Some were even published this year!

Making a yearly Top 10 book list isn’t as much of a no-brainer as my annual movie list, since I don’t necessarily read books the year they were published. It’s not my job, so I take my time and read books when I feel like it. But I read so many great books this year - some published in 2015 and some earlier - that I felt compelled to share my favorite titles with you. Please consider this a discussion, and post your favorite reads of 2015 below!

In alphabetical order:

AIMLESS LOVE: NEW AND SELECTED POEMS
Billy Collins, 2014

Billy Collins has long been one of my favorite poets. I’ll never forget meeting him, asking him to sign my book and nervously telling him how to spell my name - the look of mild derision he gave me as he said “I know how to spell Meredith” remains one of my favorite celebrity encounters. His poetry is plain and powerful, capturing the most clear-eyed of truths in small, quiet lines. He is funny and precise, and writes and thinks like no other person on this earth.

Aimless Love is another all-timer, gathering some of his best poems of the past years like “Obituaries” and “The Long Day,” and including new beauties, such as “Unholy Sonnet #1”:

Death, one thing you can be proud of
is all the room you manage to take up
in this Concordance to the Poems of John Donne,
edited by Homer Carroll Combs and published in 1945.

Mighty and dreadful are your tall columns here,
(though soul and love put you in deep shade)
for you outnumber man and outscore even life itself,
and you are roughly tied with God and, strangely, eyes.

But no one likes the way you swell,
not even in these scholarly rows,
where from the complex field of his poems
each word has returned to the alphabet with a sigh.
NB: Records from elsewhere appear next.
/-- Perform one command (R256 to R260). -/
def State.performMatrix (s : State) (q : Nat) (c : MCmd) : State :=
  let x := s.quad q
  match c.op with
  | .mma n da db w mask g0 =>
    let s := State.mmaSplit q n da db w mask (Quad.mmaGroups w) c.met g0 s
    let s := s.mapQuad q fun x => { x with feedA := if Cw.fa w then ⟨[], false⟩ else x.feedA, feedB := if Cw.fb w then ⟨[], false⟩ else x.feedB }
    s.endMatrix q c [] 0
  | .mmz n i => (s.mapQuad q fun x => x.setAccum n ⟨i, [], []⟩).endMatrix q c [] 0
  | .mld n d ty =>
    let w := tyBytes ty
    let rd (i j : Nat) : BitVec 64 × Bool :=
      let bs := (List.range w).map fun b => s.quadRead q (Desc.byte d (128 * w) 0 i (j * w + b))
      (toAcc ty (BitVec.ofNat 64 (leNat (bs.map (·.1)))), bs.any (·.2))
    let new := accFrom ⟨ty == 0 || ty == 2, [], []⟩ (List.range (Desc.rows d)) rd
    (s.mapQuad q fun x => x.setAccum n new).endMatrix q c [] 0
  | .mst n d ty sat => (s.storeElems 0 (mstBytes s q (x.accum n) d ty sat)).endMatrix q c [] 0
  | .mscl b src base shift =>
    let tab := (List.range 1024).foldl (fun t i => Sparse.write 0x7F i (s.quadRead q (src + i)).1 t) []
    let sc : Scale := ⟨tab, BitVec.ofNat 32 base, shift⟩
    (s.mapQuad q fun x => if b then { x with scaleB := sc } else { x with scaleA := sc }).endMatrix q c [] 0
  | .mfeed b chunk last mask v =>
    let f := if b then x.feedB else x.feedA
    let bytes := (lanesOf mask).foldl (fun m l => (leBytes 4 (lane32 v l).toNat).zipIdx.foldl (fun m y =>
      Sparse.write 0 (128 * chunk + 4 * l + y.2) y.1 m) m) f.bytes
    let f' : Feed := ⟨bytes, f.full || last⟩
    (s.mapQuad q fun x => if b then { x with feedB := f' } else { x with feedA := f' }).endMatrix q c [] 0
  | .mdrain n sel ty sat =>
    let a := x.accum n
    let el (l : Nat) := a.at (128 * (sel % 128) + 32 * (sel / 128 % 4) + l)
    s.endMatrix q c (perLane fun l => fromAcc a.int ty sat (el l).1) (maskOf fun l => (el l).2)

/-- Whether a command waits for accesses of its issuer that a release has ordered before it (R196, R255), or for an order
that the engine would see broken (R330). -/
def State.matrixHeld (s : State) (q : Nat) (c : MCmd) : Bool :=
  let th := s.thr c.a
  let place := ((th.ops.find? fun o => (match o.kind with | .engine id _ => id == c.id | _ => false)).map (·.seq)).getD 0
  s.shutOut (.matrix q) || th.owes 4 place

/-- MATRIX_ENGINE_TURN: the engine of a quad performs the command whose turn it is. -/
def execMatrixEngineTurn (q : Nat) (s : State) : Out :=
  match (s.quad q).turn s.clk with
  | none => .next s
  | some c => if s.matrixHeld q c then .next s else .next (s.performMatrix q c)

/-! ### Reset (R242) -/

/-- Note an abandoned command in the thread of its issuer: its flag clears without a result, and the thread owes a
MATRIX_RESET. -/
def Thr.abandon (id : Nat) (th : Thr) : Thr :=
  match th.ops.find? fun o => (match o.kind with | .engine i _ => i == id | _ => false) with
  | none => th
  | some o =>
    let bit : BitVec 12 := match o.flag with | some f => 1 <<< f | none => 0
    { (th.retire o) with lost := some (th.lost.getD 0 ||| bit) }

/-- Note an abandoned command; its program may run, or be saved whole by a pre-emption (R281). -/
def State.abandon (s : State) (c : MCmd) : State :=
  let s := s.mapThr c.a (Thr.abandon c.id)
  match c.a with
  | .grp .. => s
  | .ctl q => s.mapQuad q fun x => { x with spare := x.spare.map fun p => (p.1, p.2.abandon c.id) }

/-- Reset the matrix engine of a quad. (DEDUCED, log entry 40.) -/
def State.resetMatrix (s : State) (q : Nat) : State :=
  let s := (s.quad q).mq.foldl State.abandon s
  s.mapQuad q fun x =>
    { x with mq := [], acc := [], modes := [], spill := [], feedA := ⟨[], false⟩, feedB := ⟨[], false⟩,
             scaleA := { x.scaleA with tab := [] }, scaleB := { x.scaleB with tab := [] } }

/-! ### Issue -/

/-- Room in the engine's queue of 16 (R255). -/
def Quad.room (x : Quad) : Bool := decide ((x.mq.countP fun c => c.op.feeds.isNone) < Config.matrixQueue)

/-- The place of an mfeed among those of its cycle: by core, then by group (R259). -/
def State.feedRank (s : State) (c : MCmd) : Nat := s.coreNo c.a * 65536 + groupNo c.a
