-- ==== Sys2Proof/Machine/System.lean ====
section
/-! DEFINITION. Special registers (R350 to R352) and the privileged system instructions (R353 to R359), with the
eviction and the write-back of storage-backed pages (R308, R309, R311). -/

namespace Sys2Proof.Machine

open Sys2Proof

/-! ### Special registers (Table 22.4) -/

/-- The least level that reads a special register; none for a number that the table does not list. -/
def srdLevel (n : Nat) : Option Nat :=
  if (1 ≤ n ∧ n ≤ 0x18) then some 0
  else match n with
    | 0x40 | 0x41 | 0x45 | 0x46 => some 1
    | 0x42 | 0x43 | 0x44 => some 2
    | _ => if 0x48 ≤ n ∧ n ≤ 0x4F then some 1 else none

/-- The least level that writes a special register; none where swr may not write it. -/
def swrLevel (n : Nat) : Option Nat :=
  match n with
  | 0x0B | 0x0C | 0x0F => some 0
  | 0x43 | 0x44 => some 2
  | _ => none

/-- The level checked, and whether the number is ILLEGAL at that level and above (R350, R352). -/
def srdCheck (n : Nat) : Nat × Bool :=
  match srdLevel n with
  | some l => (l, false)
  | none => if n < 0x40 then (0, true) else (1, true)

@[inherit_doc srdCheck]
def swrCheck (n : Nat) : Nat × Bool :=
  match swrLevel n, srdLevel n with
  | some l, _ => (l, false)
  | none, some l => (l, true)
  | none, none => srdCheck n

/-- The flags of float operations in flight that have already been raised, by free choice (R73). -/
def Thr.raised (th : Thr) (ctr : Nat) : BitVec 5 :=
  th.ops.foldl (fun b o => match o.kind with
    | .result _ fl => if Config.freeBit ctr 600000 o.seq then b ||| fl else b
    | _ => b) 0

/-- The position of a team in its grid: tix, tiy, tiz (R25). -/
def gridPos (e : Entry) (id : Nat) : Nat × Nat × Nat :=
  (id % e.gdx, id / e.gdx % e.gdy, id / e.gdx / e.gdy)

/-- The value of a special register in lane l. -/
def State.special (s : State) (a : Agent) (n l : Nat) : BitVec 64 :=
  let th := s.thr a
  let e := (s.launch (s.launchOf a)).e
  let p := s.part (s.partOf a)
  let nat (x : Nat) : BitVec 64 := BitVec.ofNat 64 x
  let team (x y : Nat) : BitVec 64 := nat (if th.scalar then y else x)
  let id := (s.teamOf a).teamid
  match n with
  | 0x01 => team (groupNo a) 0
  | 0x02 => zext 32 (team id 0)
  | 0x03 => team (s.coreNo a % (4 * Config.quadsPerDie)) 0xFFFFFFFF
  | 0x04 => nat (s.quadOf a % Config.quadsPerDie)
  | 0x05 => nat (s.dieOf a)
  | 0x06 => Config.pkgid.setWidth 64
  | 0x07 => nat s.clk
  | 0x08 => (th.pcv.getD l exitedPc).setWidth 64
  | 0x09 => if th.scalar then 1 else th.present.setWidth 64
  | 0x0A => let (r, _, c, _) := s.tagBits a; r &&& lowTags c
  | 0x0B => (th.fsr ||| (th.raised s.freeCtr).setWidth 32).setWidth 64
  | 0x0C => th.wsr.setWidth 64
  | 0x0D => th.cause.setWidth 64
  | 0x0E => (th.pendBits.setWidth 64 <<< 32) ||| th.also.setWidth 64
  | 0x0F => th.epc.setWidth 64
  | 0x10 => th.tval
  | 0x11 => th.lmask.setWidth 64
  | 0x12 => team (gridPos e id).1 0
  | 0x13 => team (gridPos e id).2.1 0
  | 0x14 => team (gridPos e id).2.2 0
  | 0x15 => team e.gdx 1
  | 0x16 => team e.gdy 1
  | 0x17 => team e.gdz 1
  | 0x18 => nat e.args
  | 0x40 => nat (s.qifOf a)
  | 0x41 => nat (s.partOf a)
  | 0x42 => nat p.pool.length
  | 0x43 => p.mark.setWidth 64
  | 0x44 => p.tq.setWidth 64
  | 0x45 => bit64 s.lsync
  | 0x46 => nat th.level
  | _ => (Sparse.get (0 : BitVec 128) (n - 0x48) (s.coreOf (s.coreNo a)).cmps).setWidth 64

/-- srd (R351): tagged U, but pcv, which is G. -/
def srdBody (n : Nat) : Body := fun g s =>
  commitFixed g { vals := g.lanes fun l => s.special s.cur n l, tag := if n = 0x08 then .G else .U } s

/-- swr (R352). -/
def swrBody (n : Nat) : Body := fun g s =>
  let a := s.cur
  let v := g.uni 0
  let w : BitVec 32 := v.setWidth 32
  match n with
  | 0x0B => .ok { s := finishNow g [] (s.mapThr a fun th => { th with fsr := w &&& 0x1F1F }) }
  | 0x0C => .ok { s := finishNow g [] (s.mapThr a fun th => { th with wsr := w &&& 0x3FFE }) }
  | 0x0F =>
    if (s.thr a).handler then .ok { s := finishNow g [] (s.mapThr a fun th => { th with epc := v.setWidth 48 }) }
    else .error [g.illegal]
  | 0x43 => .ok { s := finishNow g [] (s.mapPart (s.partOf a) fun p => { p with mark := w }) }
  | _ =>
    if w.toNat = 0 ∨ 1000 < w.toNat then .error [g.illegal]
    else .ok { s := finishNow g [] (s.mapPart (s.partOf a) fun p => { p with tq := w }) }

/-! ### segset (R354) -/

/-- Whether a new segment lies in storage that the team owns. -/
def State.segOk (s : State) (a : Agent) (n : Nat) (sg : BitVec 64) : Bool :=
  let t := s.teamOf a
  let base := sg.toNat % 2 ^ 32
  match n with
  | 0 => decide (t.scrBase ≤ base) && decide (base + 32 * segLimit sg ≤ t.scrBase + t.scrLen)
  | 1 => decide (t.scrBase ≤ base) && decide (segEnd sg ≤ t.scrBase + t.scrLen)
  | 2 => decide (segEnd sg ≤ 4 * (s.quad (s.quadOf a)).quadPart)
  | _ => s.dieSpaceOk (s.partOf a) (s.dieOf a) sg

def segsetBody : Body := fun g s =>
  let n := (g.n.bits 24 2).toNat
  let sg := g.uni 0
  if !s.segOk s.cur n sg then .error [g.all .perm]
  else .ok { s := finishNow g [] (s.mapThr s.cur fun th => { th with segs := Sparse.put n sg th.segs }) }

/-! ### fpadd (R355) -/

/-- The first of a list of frames that may not join a pool of partition p. -/
def State.badFrame (s : State) (p : Option Nat) (fs : List Nat) : Option Nat :=
  fs.find? fun f => (s.frame f).owner != p || (s.frame f).maps != 0 || (s.frame f).pooled

/-- fpadd. An address that is no multiple of 64 KiB names no frame. -/
def fpaddBody : Body := fun g s =>
  let addr := (g.uni 0).toNat
  let n := (zext 32 (g.uni 1)).toNat
  if n = 0 ∨ 65536 < n then .error [g.illegal]
  else
    let fs := (List.range n).map fun i => addr / 65536 + i
    let owner := (s.frame (addr / 65536)).owner
    if addr % 65536 ≠ 0 ∨ owner.isNone then .error [g.all .perm (BitVec.ofNat 64 addr)]
    else match s.badFrame owner fs with
      | some f => .error [g.all .perm (BitVec.ofNat 64 (65536 * f))]
      | none =>
        let s := fs.foldl (fun s f => s.mapFrame f fun r => { r with pooled := true }) s
        .ok { s := finishNow g [] (s.mapPart (owner.getD 0) fun p => { p with pool := p.pool ++ fs }) }

/-! ### Storage (R308, R309, R311) -/

/-- Where page p of an extent lies on its drive. -/
def driveByte (x : ExtentArgs) (p : Nat) : Nat :=
  (x.port.toNat * 2 ^ 32 + x.nsid.toNat) * 2 ^ 80 + x.lba0.toNat * (if x.lb4k then 4096 else 512) + 65536 * p

/-- An extent of a partition. -/
def State.extentOf (s : State) (part x : Nat) : ExtentArgs := Sparse.get ExtentArgs.unused x (s.part part).extents

/-- A 32-byte sector under a storage key: number `n` counts the sectors of the extent. -/
def State.storageXts (s : State) (enc : Bool) (key n : Nat) (bs : List Byte) : List Byte :=
  if key = 0 then bs else match s.keyOf key with
    | some k => Aes.xts enc k n bs
    | none => bs

/-- Write a page of a frame back to its extent: plaintext under the page's key, encrypted under SKEY. -/
def State.writeBack (s : State) (part : Nat) (l : BitVec 128) (frame : Nat) : State :=
  let x := s.extentOf part (Leaf.xref l)
  let p := Leaf.pidx l
  let bytes := (List.range 2048).flatMap fun i =>
    s.storageXts true x.skey.toNat (p * 2048 + i) (s.sector (Leaf.key l) (frame * 2048 + i))
  { s with drive := Memory.write s.drive (driveByte x p) bytes }

/-- Read a page of an extent into a frame: decrypted under SKEY, encrypted under the page's key (R309). -/
def State.readIn (s : State) (part : Nat) (l : BitVec 128) (frame : Nat) : State :=
  let x := s.extentOf part (Leaf.xref l)
  let p := Leaf.pidx l
  (List.range 2048).foldl (fun (s : State) i =>
    (s.putSector (Leaf.key l) (frame * 2048 + i)
      (s.storageXts false x.skey.toNat (p * 2048 + i) (Memory.read s.drive (driveByte x p + 32 * i) 32))).clearPoison .mem (frame * 2048 + i)) s

/-- Return a frame to a partition's pool. -/
def State.freeFrame (s : State) (part f : Nat) : State :=
  (s.mapFrame f fun r => { r with pooled := true, maps := 0, key := none }).mapPart part fun p => { p with pool := p.pool ++ [f] }

/-! ### Operations in flight -/

/-- Whether an operation reaches a frame. -/
def VOp.reaches (o : VOp) (frame : Nat) : Bool := o.kind.elems.any fun e => e.sp = .mem && e.a / 65536 == frame

/-! ### pgev (R311, R356) -/

/-- Put a status into prepared results. -/
def withStatus (ws : List RegW) (x : Nat) : List RegW := withToken ws (BitVec.ofNat 32 x)

/-- The lowest byte of a leaf with RES set or clear. -/
def resByte (l : BitVec 128) (res : Bool) : Byte := if res then l.setWidth 8 ||| 0x40 else l.setWidth 8 &&& 0xBF

/-- One step of an eviction: it waits for a fill in flight; it clears RES and drops the page's translations; it waits
for the accesses already translated; it writes the page back, which may fail and does where its controller has not been
brought up, and frees the frame: page and frame of the leaf that it found, whatever firmware puts there meanwhile (R311). (DEDUCED, log entry 49.) -/
def State.tryEvict (va pte : Nat) (begun : Option (BitVec 128)) (ops : List (Agent × Nat)) (ws : List RegW) (s : State) (a : Agent) : Try :=
  let hold (b : Option (BitVec 128)) (os : List (Agent × Nat)) (s : State) : State :=
    s.mapThr a fun th => { th with wait := th.wait.map fun w => { w with hold := .evict va pte b os ws } }
  let part := s.partOf a
  match begun with
  | none =>
    let l := s.leafAt part pte
    if s.dies.any fun d => d.2.fills.any (·.pte == pte) then .wait
    else if !Leaf.v l || Leaf.cls l != 2 || !Leaf.res l then .done s (withStatus ws 1)
    else
      let s := s.writeTable part pte [resByte l false]
      let s := s.dropTlb fun e => e.pa == pte
      .further (hold (some l) (s.inFlight fun _ o => o.reaches (Leaf.frame l)) s)
  | some l =>
    let frame := Leaf.frame l
    if !s.landed ops then .wait
    else if Leaf.d l && !(s.extentOf part (Leaf.xref l)).ro then
      if Config.freeBit s.freeCtr 600001 pte || !s.nvme.contains (s.extentOf part (Leaf.xref l)).port.toNat then
        .done (if s.leafAt part pte = l &&& ~~~(0x40 : BitVec 128) then s.writeTable part pte [resByte l true] else s.freeFrame part frame) (withStatus ws 2)
      else .done ((s.writeBack part l frame).freeFrame part frame) (withStatus ws 0)
    else .done (s.freeFrame part frame) (withStatus ws 0)

/-- pgev: status 1 at once where the address has no class 2 leaf. -/
def pgevBody : Body := fun g s =>
  let a := s.cur
  let va := (g.uni 0).toNat
  let ws := regWrites g.n (s.thr a) g.act g.alive { vals := [], tag := .U } 0
  let none_ : Fin := { s := finishNow g (withStatus ws 1) s }
  if 2 ^ 52 ≤ va then .ok none_
  else match s.walk (s.qifOf a) va with
    | .leaf l pte =>
      if Leaf.cls l ≠ 2 then .ok none_
      else match State.tryEvict va pte none [] ws (startWait g (.evict va pte none [] ws) s) a with
        | .done _ ws' => .ok { s := finishNow g ws' s }
        | .further s' => .ok { s := s', hold := true }
        | _ => .ok { s := startWait g (.evict va pte none [] ws) s, hold := true }
    | _ => .ok none_

/-! ### tlbi (R357) -/

/-- Complete once every listed operation has been performed. -/
def State.tryDrain (ops : List (Agent × Nat)) (s : State) (_ : Agent) : Try := if s.landed ops then .done s [] else .wait

/-- tlbi of the entries that meet a condition; the accesses of the interfaces concerned must be performed. -/
def tlbiBody (drop : Go → TlbEnt → Bool) (mine : Go → Nat → Bool) : Body := fun g s =>
  let s := s.dropTlb (drop g)
  let ops := s.inFlight fun b o => mine g (s.qifOf b) && o.kind.elems.any fun e => e.sp = .mem
  tryOrWait (.drain ops) (State.tryDrain ops) g s

/-- The interface operand of tlbi. -/
def Go.qif (g : Go) : Nat := (zext 32 (g.uni 1)).toNat

/-! ### dbgset and mrst (R358, R359) -/

/-- A comparator's value without the reserved fields of Table 22.6, which read as zero (R5). -/
def comparatorValue (cw pc : BitVec 64) : BitVec 128 := (cw &&& 0xFFFF3FFF) ++ (pc &&& 0xFFFFFFFFFFFF)

def dbgsetBody : Body := fun g s =>
  let a := s.cur
  let n := (zext 32 (g.uni 0)).toNat
  let pc := g.uni 1
  let cw := g.uni 2
  if (s.thr a).level < 2 && (cw.getLsbD 12 || (cw.toNat % 4096 != s.qifOf a)) then .error [g.all .priv g.n.word0]
  else if 7 < n then .error [g.illegal]
  else .ok { s := finishNow g [] (s.mapCore (s.coreNo a) fun c => { c with cmps := Sparse.put n (comparatorValue cw pc) c.cmps }) }

def mrstBody : Body := fun g s =>
  let q := (zext 32 (g.uni 0)).toNat
  if Config.quadsPerDie ≤ q then .error [g.illegal]
  else .ok { s := finishNow g [] (s.resetMatrix (s.dieOf s.cur * Config.quadsPerDie + q)) }

/-! ### The instructions -/

def execSrd (c : Ctl) (p : PayA) (s : State) : Out :=
  let k := srdCheck p.s1.toNat
  .next (issue (p.ins Rows.rowSrd c) { lvl := some k.1, bad := k.2 } (srdBody p.s1.toNat) s)

def execSwr (c : Ctl) (p : PayA) (s : State) : Out :=
  let k := swrCheck p.s1.toNat
  .next (issue (p.ins Rows.rowSwr c) { lvl := some k.1, bad := k.2 } (swrBody p.s1.toNat) s)

def execSegset (c : Ctl) (p : PayA) (s : State) : Out := .next (issue (p.ins Rows.rowSegset c) {} segsetBody s)
def execFpadd (c : Ctl) (p : PayA) (s : State) : Out := .next (issue (p.ins Rows.rowFpadd c) {} fpaddBody s)

def execPgev (c : Ctl) (p : PayA) (s : State) : Out :=
  issueRead (p.ins Rows.rowPgev c) {}
    (fun g s => decide ((g.uni 0).toNat < 2 ^ 52) && s.walk (s.qifOf s.cur) (g.uni 0).toNat == .hole) pgevBody s

def execTlbiPage (c : Ctl) (p : PayA) (s : State) : Out :=
  .next (issue (p.ins Rows.rowTlbi c) {}
    (tlbiBody (fun g e => e.qif == g.qif && e.page == (g.uni 0).toNat / 2 ^ pageBits e.ps) (fun g q => q == g.qif)) s)
def execTlbiInterface (c : Ctl) (p : PayA) (s : State) : Out :=
  .next (issue (p.ins Rows.rowTlbi c) {} (tlbiBody (fun g e => e.qif == g.qif) (fun g q => q == g.qif)) s)
def execTlbiAll (c : Ctl) (p : PayA) (s : State) : Out :=
  .next (issue (p.ins Rows.rowTlbi c) {} (tlbiBody (fun _ _ => true) (fun _ _ => true)) s)

def execDbgset (c : Ctl) (p : PayA) (s : State) : Out := .next (issue (p.ins Rows.rowDbgset c) {} dbgsetBody s)
def execMrst (c : Ctl) (p : PayA) (s : State) : Out := .next (issue (p.ins Rows.rowMrst c) {} mrstBody s)

end Sys2Proof.Machine
end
And lovelier than you are the ones that only once he tried:
syllable and porcelain, but also beach, cup, snail, lamp, and pie.

CAREER OF EVIL
Robert Galbraith, 2015

The third book in the Cormoran Strike detective series by Robert Galbraith (a still-used pseudonym of J.K. Rowling, though her identity was revealed after the publishing of the first novel), Career of Evil follows Cormoran and his assistant Robin as they attempt to track down the man who sent a severed woman’s leg to their office. Cormoran’s colored past brings three suspects to light, while the culprit proves himself to be alarmingly preoccupied with Robin.

The book gives us insight into the characters of Cormoran and Robin, both of whom have remained rather mysterious through the first two books of the series. Though the mystery isn’t quite as taut as Cuckoo’s Calling and The Silkworm, Career of Evil is a fascinating character study and a powerfully angry treatise against sexually violent men.

CODE NAME VERITY
Elizabeth Wein, 2013

I wrote about Code Name Verity here, and months later I’m still thinking about the book and its gorgeous tribute to female friendship and courage. Wein committed herself to painstaking research into the WWII roles of pilot and spy held by the two young women who occupy her novel. Code names Kittyhawke and Verity are brave but not fearless, brilliant and kind but flawed. They are lasting characters, and their friendship is one for the ages. 

Code Name Verity is a funny, feminist adventure, thrilling and heartfelt. If you have a daughter, buy her a copy and then borrow it when she's done.

DEAD WAKE: THE LAST CROSSING OF THE LUSITANIA
Erik Larson, 2015

Larson has become a very popular "non-fiction novelist," and with his 2003 book The Devil in the White City, he was something of a gateway to non-fiction for this die-hard lover of novels. He tells history as a juicy, poetic narrative that moves as breathlessly as an airport thriller. All of his books are must-reads, and Dead Wake is no exception, going into infinitely human detail when discussing the sinking of the luxury liner Lusitania on the cusp of World War I.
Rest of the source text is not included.